/-- MODE of the pair of a port: 0 ENDPOINT, 1 PRP, 2 HSR, 3 BITW (R105). -/
def pairMode (s : State) (n : Nat) : Nat := fld (pairCfg s n) 1 0

/-- The other port of the pair. -/
def otherPort (n : Nat) : Nat := if n % 2 = 0 then n + 1 else n - 1

/-- The field port of a BITW pair (R112). -/
def isField (s : State) (n : Nat) : Bool := n % 2 == fld (pairCfg s n) 5 5

/-- The ports a mask of FWDMASK leaves on (R105): both ports of a PRP or HSR pair when it names either. -/
def egressMask (s : State) (mask : Nat) : Nat :=
  (List.range 2).foldl (fun a k =>
    let m := mask / 2 ^ (2 * k) % 4
    let mode := pairMode s (2 * k)
    a + (if (mode = 1 ∨ mode = 2) ∧ m ≠ 0 then 3 else m) * 2 ^ (2 * k)) 0

/-- A port sends: link up, its domain on, its page not in the safe state, no port hold (R128 to R130). -/
def portSends (s : State) (n : Nat) : Bool := (getPort s n).up && bit s.pwc.port n && !pageSafe s (0x10 + n) && !s.boot.portHold

/-- A frame that cannot leave a port is discarded there: PBP_TXDROP and TXDROP (R115, R129). -/
def portDrop (s : State) (n : Nat) : State := setEvt (incReg s (pbpReg n 0x48)) (0x10 + n) 4

/-- A frame put on queue k of a port; false when it is discarded at a full queue or at a port that does not send. -/
def enqueueAt (s : State) (n k h : Nat) : State × Bool :=
  let p := getPort s n
  if portSends s n then
    if k = 1 then (setPort s n { p with q1 := p.q1 ++ [h] }, true)
    else if k = 2 then
      if p.q2.length < 512 then (setPort s n { p with q2 := p.q2 ++ [h] }, true) else (portDrop s n, false)
    else if p.q3.length < 512 then (setPort s n { p with q3 := p.q3 ++ [h] }, true) else (portDrop s n, false)
  else (portDrop s n, false)

/-- A frame queued on every port of a mask; the answer is the mask of ports that took it. -/
def enqueueMask (s : State) (mask k h : Nat) : State × Nat :=
  (List.range 4).foldl (fun r n =>
    if bit mask n then let q := enqueueAt r.1 n k h; (q.1, if q.2 then r.2 + 2 ^ n else r.2) else r) (s, 0)

/-! ### Completions of transmit descriptors (R91, R317) -/

/-- A descriptor of a slice or of a manager ring completes: entry of KIND TX with its code and TXSTAT. One whose rings the module has forgotten
writes none (R307): it has a TAG that no descriptor carries. -/
def txComplete (s : State) (src : FrameSrc) (ts port ctx code txstat : Nat) : State :=
  match src with
  | .port _ => s
  | .desc none tag => if 2 ^ 16 ≤ tag then s else mgrCq s ts 1 port ctx tag code txstat
  | .desc (some i) tag =>
    let s := if code = 0x01 then s else txDrop s i
    let x := getSlice s i
    if 2 ^ 16 ≤ tag then s
    else if x.writes then cqWriteReserved s i ts 1 port ctx tag code txstat
    else setSlice s i { x with cqResv := x.cqResv - 1 }

/-! ### Delivery (R72, R73, R316) -/

/-- The head word (R72). -/
def headWord (len verdict pflags ts : Nat) : Nat := 2 ^ 63 + len % 2 ^ 15 * 2 ^ 48 + verdict % 256 * 2 ^ 40 + pflags % 256 * 2 ^ 32 + ts % 2 ^ 32

/-- Ingress port of a frame, 3 for a descriptor (R417). -/
def FrameRec.srcPort (f : FrameRec) : Nat := match f.src with | .port n => n | .desc _ _ => 3

/-- A delivery begins (R73, R316): a buffer and completion entries are taken, the head slot is zeroed and the payload writes start;
a frame that finds none is dropped for the slice, and not tried again. -/
def beginDelivery (s : State) (h : Nat) : State :=
  match getFrame s h with
  | some f =>
    match f.ctx.bind (getCtx s) with
    | some c =>
      let i := c.slice
      let x := getSlice s i
      let early := x.early && !c.hold
      let need := if early then 2 else 1
      if f.delivery.isSome || f.rxDropped then s
      else if x.st == .active && x.rings && decide (0 < x.rxPosted) && decide (need ≤ x.cqFree) && decide (f.frame.bytes.length + 8 ≤ x.bufSz) then
        let (d, s) := readBuffer s
        let s := modSlice s i (fun x => { x with rxHead := (x.rxHead + 1) % 2 ^ x.rxLog, cqResv := x.cqResv + need, inFlight := x.inFlight + 1 })
        let s := sliceWrite s i d.1 (leBytes 8 0)
        let s := sliceWrite s i (d.1 + 8) f.frame.bytes
        let s := setFrame s h (some { f with delivery := some ⟨i, d.2, d.1, true, false⟩ })
        if early then cqWriteReserved s i f.ts 3 f.srcPort (f.ctx.getD 0) d.2 0 0 else s
      else rxDrop (setFrame s h (some { f with rxDropped := true })) i (f.ctx.getD 0)
    | none => s
  | none => s

/-- A frame with its verdict owes its slice a delivery (R282). -/
def FrameRec.deliveryDue (f : FrameRec) : Bool := f.stage == .verdict && decide (bnat (f.egress != 0) < f.consumers)

/-- No earlier frame of the context still owes its delivery: the frames of one context are delivered in order (R62, R316). -/
def deliveryTurn (s : State) (h : Nat) (f : FrameRec) : Bool :=
  match f.ctx with
  | some i => (ctxFrames s i).all (fun e => decide (h ≤ e.1) || !e.2.deliveryDue)
  | none => true

/-- The frame's delivery to its slice begins once gates 1 to 3 are passed and its last byte is in, for a cut-through context whose
policy delivers (R73, R76). -/
def tryDeliver (s : State) (h : Nat) : State :=
  match getFrame s h with
  | some f =>
    match f.ctx.bind (getCtx s) with
    | some c =>
      if f.gated && f.rxDone && f.stage == .running && !c.pubDir && !c.hold && f.delivery.isNone && (c.policy == 0 || c.policy == 2)
          && deliveryTurn s h f then
        beginDelivery s h
      else s
    | none => s
  | none => s

/-! ### Background items (R214) -/

/-- The background owner of a context, as a bobbin number. -/
def ownerOf (s : State) (i : Nat) : Nat := match getCtx s i with | some c => 32 * c.home + c.bgOwner | none => 0

/-- An item posted to a bobbin's queue of 64; one that finds it full is dropped (R214). -/
def postItem (s : State) (b : Nat) (it : BgItem) : State :=
  let x := getBob s b
  if x.queue.length < 64 then setBob s b { x with queue := x.queue ++ [it] }
  else setEvt (incReg s (regAddr (0x40 + b / 32) 0x44)) (0x40 + b / 32) 7

def getGroup (s : State) (g : Nat) : Option Group := smapGet (fun _ => none) s.groups g

def setGroup (s : State) (g : Nat) (x : Option Group) : State := { s with groups := smapSet (fun _ => none) s.groups g x }

/-- The members of a balance group: the contexts that name it, with their positions (R86). -/
def members (s : State) (g : Nat) : List (Nat × Ctx) := (ctxList s).filter (fun e => e.2.bal && e.2.bgroup == g && !e.2.pubDir)

/-- An evaluation of a context completed (R271, R277): its flags join the deferred ones. -/
def deferFlags (s : State) (i flags : Nat) : State :=
  modCtx s i (fun c => { c with deferred := Nat.lor c.deferred flags, pendingEval := true })

/-- An instant that the tracker is done with: no longer collected, and kept among the last eight, so that a late frame does not open it
again (R86). -/
def Group.close (x : Group) (smp : Nat) : Group :=
  { x with instants := x.instants.filter (fun t => t.1 != smp), closed := (smp :: x.closed.filter (· != smp)).take 8 }

/-- An instant that is not evaluated: BAL_INCOMPLETE for every member (R86, R277). -/
def instantMissed (s : State) (g smp : Nat) : State :=
  match getGroup s g with
  | some x =>
    let s := setGroup s g (some (x.close smp))
    (members s g).foldl (fun s e => deferFlags s e.1 0x10) s
  | none => s

/-- BAL_EVAL posted for an instant; a full queue sets BAL_INCOMPLETE for it (R214). -/
def postBalEval (s : State) (g smp : Nat) : State :=
  match getGroup s g with
  | some x =>
    let b := 32 * x.pillow + x.owner
    let full := decide (64 ≤ (getBob s b).queue.length)
    let s := postItem s b ⟨2, 0x40000 + g, smp, []⟩
    if full then instantMissed s g smp else s
  | none => s
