/-- ANDI (R254). -/
def execAndi (b : Fin 512) (w : OpWord) (s : State) : Host.Outcome State Fault Refusal :=
  .next (pypLevel s b 0x02 w [] [opRd w, opRa w] (fun l => l.setReg (opRd w) (l.reg (opRa w) &&& opImmZ w)))

/-- ORI (R254). -/
def execOri (b : Fin 512) (w : OpWord) (s : State) : Host.Outcome State Fault Refusal :=
  .next (pypLevel s b 0x03 w [] [opRd w, opRa w] (fun l => l.setReg (opRd w) (l.reg (opRa w) ||| opImmZ w)))

/-- XORI (R254). -/
def execXori (b : Fin 512) (w : OpWord) (s : State) : Host.Outcome State Fault Refusal :=
  .next (pypLevel s b 0x04 w [] [opRd w, opRa w] (fun l => l.setReg (opRd w) (l.reg (opRa w) ^^^ opImmZ w)))

/-- MOVHI (R254). -/
def execMovhi (b : Fin 512) (w : OpWord) (s : State) : Host.Outcome State Fault Refusal :=
  .next (pypLevel s b 0x05 w (rsvdBits w [(16, 16)]) [opRd w] (fun l => l.setReg (opRd w) (w32 (opImm16 w * 65536))))

/-- MOVLO (R254). -/
def execMovlo (b : Fin 512) (w : OpWord) (s : State) : Host.Outcome State Fault Refusal :=
  .next (pypLevel s b 0x06 w (rsvdBits w [(16, 16)]) [opRd w]
    (fun l => l.setReg (opRd w) (w32 (fld (l.reg (opRd w)) 31 16 * 65536 + opImm16 w))))

/-- MULDIV (R255). -/
def execMuldiv (b : Fin 512) (w : OpWord) (s : State) : Host.Outcome State Fault Refusal :=
  .next (pypLevel s b 0x08 w (if (mulDivFn (opFn w) 0 1).isNone then [0x04] else []) [opRd w, opRa w, opRb w] (fun l =>
    match mulDivFn (opFn w) (l.reg (opRa w)) (l.reg (opRb w)) with
    | some (v, f) => (l.setReg (opRd w) v).flag f
    | none => l))

/-- MAC (R259). -/
def execMac (b : Fin 512) (w : OpWord) (s : State) : Host.Outcome State Fault Refusal :=
  let causes := (if opf w 18 17 = 3 then [0x04] else []) ++ rsvdBits w [(20, 19), (3, 0)]
  let n := opf w 21 21
  .next (pypLevel s b 0x09 w causes [opRa w, opRb w] (fun l =>
    let a0 := if opf w 4 4 = 1 then 0 else l.acc n
    match macSum (opf w 18 17) (l.reg (opRa w)) (l.reg (opRb w)) with
    | some sum => let r := macAcc a0 sum (opf w 6 6 == 1) (opf w 5 5 == 1); (l.setAcc n r.1).flag r.2
    | none => l))

/-- ACCRD (R260). -/
def execAccrd (b : Fin 512) (w : OpWord) (s : State) : Host.Outcome State Fault Refusal :=
  let sh := opf w 13 8
  let mode := opf w 15 14
  let causes := rsvdBits w [(7, 0)] ++ (if decide (47 < sh) || (decide (mode < 2) && sh != 0) then [0x0E] else [])
  .next (pypLevel s b 0x0A w causes [opRd w] (fun l =>
    let r := accRead (l.acc (opf w 16 16)) mode sh
    (l.setReg (opRd w) r.1).flag r.2))

/-- ACCWR (R260). -/
def execAccwr (b : Fin 512) (w : OpWord) (s : State) : Host.Outcome State Fault Refusal :=
  .next (pypLevel s b 0x0B w (rsvdBits w [(20, 17), (6, 0)]) [opRa w, opRb w]
    (fun l => l.setAcc (opf w 21 21) (accWrite (l.reg (opRa w)) (l.reg (opRb w)))))

/-- SHIFT, the register form (R256). -/
def execShift (b : Fin 512) (w : OpWord) (s : State) : Host.Outcome State Fault Refusal :=
  .next (pypLevel s b 0x0C w (if (shiftFn (opFn w) 0 0).isNone then [0x04] else []) [opRd w, opRa w, opRb w] (fun l =>
    match shiftFn (opFn w) (l.reg (opRa w)) (l.reg (opRb w)).toNat with
    | some v => l.setReg (opRd w) v
    | none => l))

/-- SHIFTI, the immediate form (R256). -/
def execShifti (b : Fin 512) (w : OpWord) (s : State) : Host.Outcome State Fault Refusal :=
  .next (pypLevel s b 0x0D w (if (shiftFn (opFn w) 0 0).isNone then [0x04] else []) [opRd w, opRa w] (fun l =>
    match shiftFn (opFn w) (l.reg (opRa w)) (opf w 11 7) with
    | some v => l.setReg (opRd w) v
    | none => l))

/-- BFX (R257). -/
def execBfx (b : Fin 512) (w : OpWord) (s : State) : Host.Outcome State Fault Refusal :=
  let pos := opf w 11 7
  let wd := opf w 6 2 + 1
  .next (pypLevel s b 0x0E w (rsvdBits w [(0, 0)] ++ (if 32 < pos + wd then [0x07] else [])) [opRd w, opRa w]
    (fun l => l.setReg (opRd w) (bfxFn (l.reg (opRa w)) pos wd (opf w 1 1 == 1))))

/-- BFI (R257). -/
def execBfi (b : Fin 512) (w : OpWord) (s : State) : Host.Outcome State Fault Refusal :=
  let pos := opf w 11 7
  let wd := opf w 6 2 + 1
  .next (pypLevel s b 0x0F w (rsvdBits w [(1, 0)] ++ (if 32 < pos + wd then [0x07] else [])) [opRd w, opRa w]
    (fun l => l.setReg (opRd w) (bfiFn (l.reg (opRd w)) (l.reg (opRa w)) pos wd)))

/-- CLZ (R258). -/
def execClz (b : Fin 512) (w : OpWord) (s : State) : Host.Outcome State Fault Refusal :=
  .next (pypLevel s b 0x10 w (rsvdBits w [(11, 0)]) [opRd w, opRa w]
    (fun l => l.setReg (opRd w) (w32 (clzFrom (l.reg (opRa w)).toNat 32))))

/-- PERM (R258). -/
def execPerm (b : Fin 512) (w : OpWord) (s : State) : Host.Outcome State Fault Refusal :=
  .next (pypLevel s b 0x11 w (rsvdBits w [(11, 8)]) [opRd w, opRa w]
    (fun l => l.setReg (opRd w) (permFn (l.reg (opRa w)) (opf w 7 0))))

/-! ### Memory and address generators -/

/-- The cause of a form that LD or ST refuses (R263). -/
def ldstCauses (w : OpWord) (store : Bool) : List Nat :=
  let size := opf w 16 15
  let sg := opf w 14 14 == 1
  rsvdBits w [(10, 10)] ++ (if (sg && (decide (2 ≤ size) || store)) || (size == 3 && opRd w % 2 == 1) then [0x08] else [])

/-- The registers that a load or store of a size names. -/
def ldstRegs (w : OpWord) : List Nat := if opf w 16 15 = 3 then [opRd w, opRd w + 1] else [opRd w]

/-- A loaded value in its registers (R263). -/
def Level.loadInto (l : Level) (rd size : Nat) (sg : Bool) (bs : List Byte) : Level :=
  let v := ofLe bs
  match size with
  | 0 => l.setReg rd (if sg then wInt (sgn 8 v) else w32 v)
  | 1 => l.setReg rd (if sg then wInt (sgn 16 v) else w32 v)
  | 2 => l.setReg rd (w32 v)
  | _ => (l.setReg rd (w32 v)).setReg (rd + 1) (w32 (v / 2 ^ 32))
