-- ==== Sys2Proof/Machine/FirnOps.lean ====
section
/-! DEFINITION. Machine/FirnOps.lean: Firn slots, the needs for keys that are not resident, staging loads, and the end of a Firn-port
request (R156 to R168, R175). -/
namespace Sys2Proof.Machine

/-! ### The master key and wrapping keys -/

/-- Bytes 0x00 to 0x7B of a master-key record (R175). -/
def MmkRec.bytes (r : MmkRec) : List Byte :=
  leBytes 4 r.seq ++ [b8 r.state, b8 (bnat r.kemSeed.isSome), 0, 0] ++ beBytes 32 r.mmk ++ beBytes 64 (r.kemSeed.getD 0) ++ beBytes 8 r.kcv
    ++ List.replicate 12 0

/-- A record's CRC holds; one whose CRC fails is treated as empty (R175). -/
def MmkRec.good (r : MmkRec) : Bool := decide (r.crc = crc32c r.bytes)

/-- A record written with its CRC (R175). -/
def MmkRec.withCrc (r : MmkRec) : MmkRec := { r with crc := crc32c r.bytes }

def MmkRec.active (r : MmkRec) : Bool := r.state == 0xA5 && r.good
def MmkRec.staged (r : MmkRec) : Bool := r.state == 0x5A && r.good

/-- A STAGED master-key record is present (R175, R185). -/
def stagedRec (f : FirnSt) : Bool := f.recA.staged || f.recB.staged

/-- The active master-key record (R175): good CRC, STATE ACTIVE, the higher SEQ. -/
def activeRec (f : FirnSt) : Option MmkRec :=
  match f.recA.active, f.recB.active with
  | true, true => some (if f.recA.seq < f.recB.seq then f.recB else f.recA)
  | true, false => some f.recA
  | false, true => some f.recB
  | false, false => none

/-- A master key is active: R168's NO_MMK does not apply. -/
def mmkActive (s : State) : Bool := s.firn.kstate == .active || s.firn.kstate == .changing

/-- WK_s,a under a master key and a slice epoch (R157). -/
def wkKey (mmk sl attr epoch : Nat) : Nat :=
  Config.kmac256 mmk (beBytes 2 sl ++ [b8 attr] ++ beBytes 4 epoch) 256 "KX5120 WK"

/-- The slice epoch of a slice number. -/
def sepochOf (s : State) (i : Nat) : Nat := smapGet (fun _ => 0) s.firn.sepoch i

/-- The wrapping key of a slice and attribute now; 0 without a master key. -/
def wkNow (s : State) (i attr : Nat) : Nat :=
  match activeRec s.firn with
  | some r => wkKey r.mmk i attr (sepochOf s i)
  | none => 0

/-- A key value rewrapped from one wrapping key to another; one that does not unwrap stays as it is. -/
def rewrapKey (old new : Nat) (w : List Byte) : List Byte :=
  match Config.kwpUnwrap old w with
  | some k => Config.kwpWrap new k
  | none => w

/-- A blob rewrapped from one master key to another (R176). -/
def rewrapBlob (s : State) (old new : Nat) (b : Blob) : Blob :=
  let wk := fun (mmk : Nat) => wkKey mmk b.slice b.attr (sepochOf s b.slice)
  { b with wrapped := rewrapKey (wk old) (wk new) b.wrapped }

/-- The STAGED record, and whether it is record A (R175). -/
def stagedOf (f : FirnSt) : Option (MmkRec × Bool) :=
  if f.recA.staged then some (f.recA, true) else if f.recB.staged then some (f.recB, false) else none

/-- Step 3 of a change of master key, one blob every 10 µs (R176, DESIGN CHOICE in log entry 150: the slowest rate that R176 allows): the next
blob of the table rewrapped into the shadow table, and journalled. -/
def rewrapStep (s : State) : State :=
  match s.firn.kstate, activeRec s.firn, stagedOf s.firn, s.firn.blobs.find? (fun e => decide (s.firn.rewrapNext ≤ e.1) && e.2.isSome) with
  | .changing, some o, some (r, _), some (i, some b) =>
    journalAdd { s with firn := { s.firn with rewrapped := s.firn.rewrapped + 1, rewrapNext := i + 1 } } [.rewrap r.seq i (rewrapBlob s o.mmk r.mmk b)]
  | _, _, _, _ => s

/-- The KCV of a key (R158). -/
def kcvOf (key kid ktype attr : Nat) : Nat :=
  Config.kmac256 key (beBytes 4 kid ++ [b8 ktype, b8 attr]) 64 "KX5120 KCV" % 2 ^ 64

/-- A change of KSTATE is a set event of KSTATECHG (R185). -/
def setKState (s : State) (k : KState) : State :=
  if s.firn.kstate = k then s else setEvt { s with firn := { s.firn with kstate := k } } 0x80 2

/-! ### Slots (R159, R162, R164) -/

def getBlob (s : State) (i : Nat) : Option Blob := smapGet (fun _ => none) s.firn.blobs i

def setBlob (s : State) (i : Nat) (b : Option Blob) : State :=
  { s with firn := { s.firn with blobs := smapSet (fun _ => none) s.firn.blobs i b } }

def getNode (s : State) (i : Nat) : Option TreeNode := smapGet (fun _ => none) s.firn.nodes i

def getSlot (s : State) (n : Nat) : Option SlotSt := smapGet (fun _ => none) s.firn.slots n

def setSlot (s : State) (n : Nat) (x : Option SlotSt) : State :=
  { s with firn := { s.firn with slots := smapSet (fun _ => none) s.firn.slots n x } }

/-- The slot that holds a key. -/
def residentIn (m : SMap (Option SlotSt)) (r : KeyRef) : Option Nat :=
  (m.find? (fun e => match e.2 with | some x => x.holds == r && !x.doomed | none => false)).map (·.1)

def resident (s : State) (r : KeyRef) : Option Nat := residentIn s.firn.slots r

/-- The lowest number from lo on that a family does not list. -/
def firstFree {α : Type} : SMap α → Nat → Nat
  | [], lo => lo
  | (j, _) :: m, lo => if j = lo then firstFree m (lo + 1) else lo

/-- The least recently used of the slots that meet a test. -/
def lruOf (m : SMap (Option SlotSt)) (p : Nat → SlotSt → Bool) : Option Nat :=
  (m.foldl (fun (a : Option (Nat × Nat)) e =>
    match e.2 with
    | some x =>
      if p e.1 x then
        match a with
        | some (_, u) => if x.used < u then some (e.1, x.used) else a
        | none => some (e.1, x.used)
      else a
    | none => a) none).map (·.1)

-----

- WORK INSTRUCTIONS
Restate word for word the entries above from the line with "def ldstCauses (w" through the line with "List.replicate 12 0", inclusive, leaving out everything else.

- THE ANSWER
def ldstCauses (w : OpWord) (store : Bool) : List Nat :=
  let size := opf w 16 15
  let sg := opf w 14 14 == 1
  rsvdBits w [(10, 10)] ++ (if (sg && (decide (2 ≤ size) || store)) || (size == 3 && opRd w % 2 == 1) then [0x08] else [])

/-- The registers that a load or store of a size names. -/
def ldstRegs (w : OpWord) : List Nat := if opf w 16 15 = 3 then [opRd w, opRd w + 1] else [opRd w]

/-- A loaded value in its registers (R263). -/
def Level.loadInto (l : Level) (rd size : Nat) (sg : Bool) (bs : List Byte) : Level :=
  let v := ofLe bs
  match size with
  | 0 => l.setReg rd (if sg then wInt (sgn 8 v) else w32 v)
  | 1 => l.setReg rd (if sg then wInt (sgn 16 v) else w32 v)
  | 2 => l.setReg rd (w32 v)
  | _ => (l.setReg rd (w32 v)).setReg (rd + 1) (w32 (v / 2 ^ 32))
-- ==== Sys2Proof/Machine/FirnOps.lean ====
section
/-! DEFINITION. Machine/FirnOps.lean: Firn slots, the needs for keys that are not resident, staging loads, and the end of a Firn-port
request (R156 to R168, R175). -/
namespace Sys2Proof.Machine

/-! ### The master key and wrapping keys -/

/-- Bytes 0x00 to 0x7B of a master-key record (R175). -/
def MmkRec.bytes (r : MmkRec) : List Byte :=
  leBytes 4 r.seq ++ [b8 r.state, b8 (bnat r.kemSeed.isSome), 0, 0] ++ beBytes 32 r.mmk ++ beBytes 64 (r.kemSeed.getD 0) ++ beBytes 8 r.kcv
    ++ List.replicate 12 0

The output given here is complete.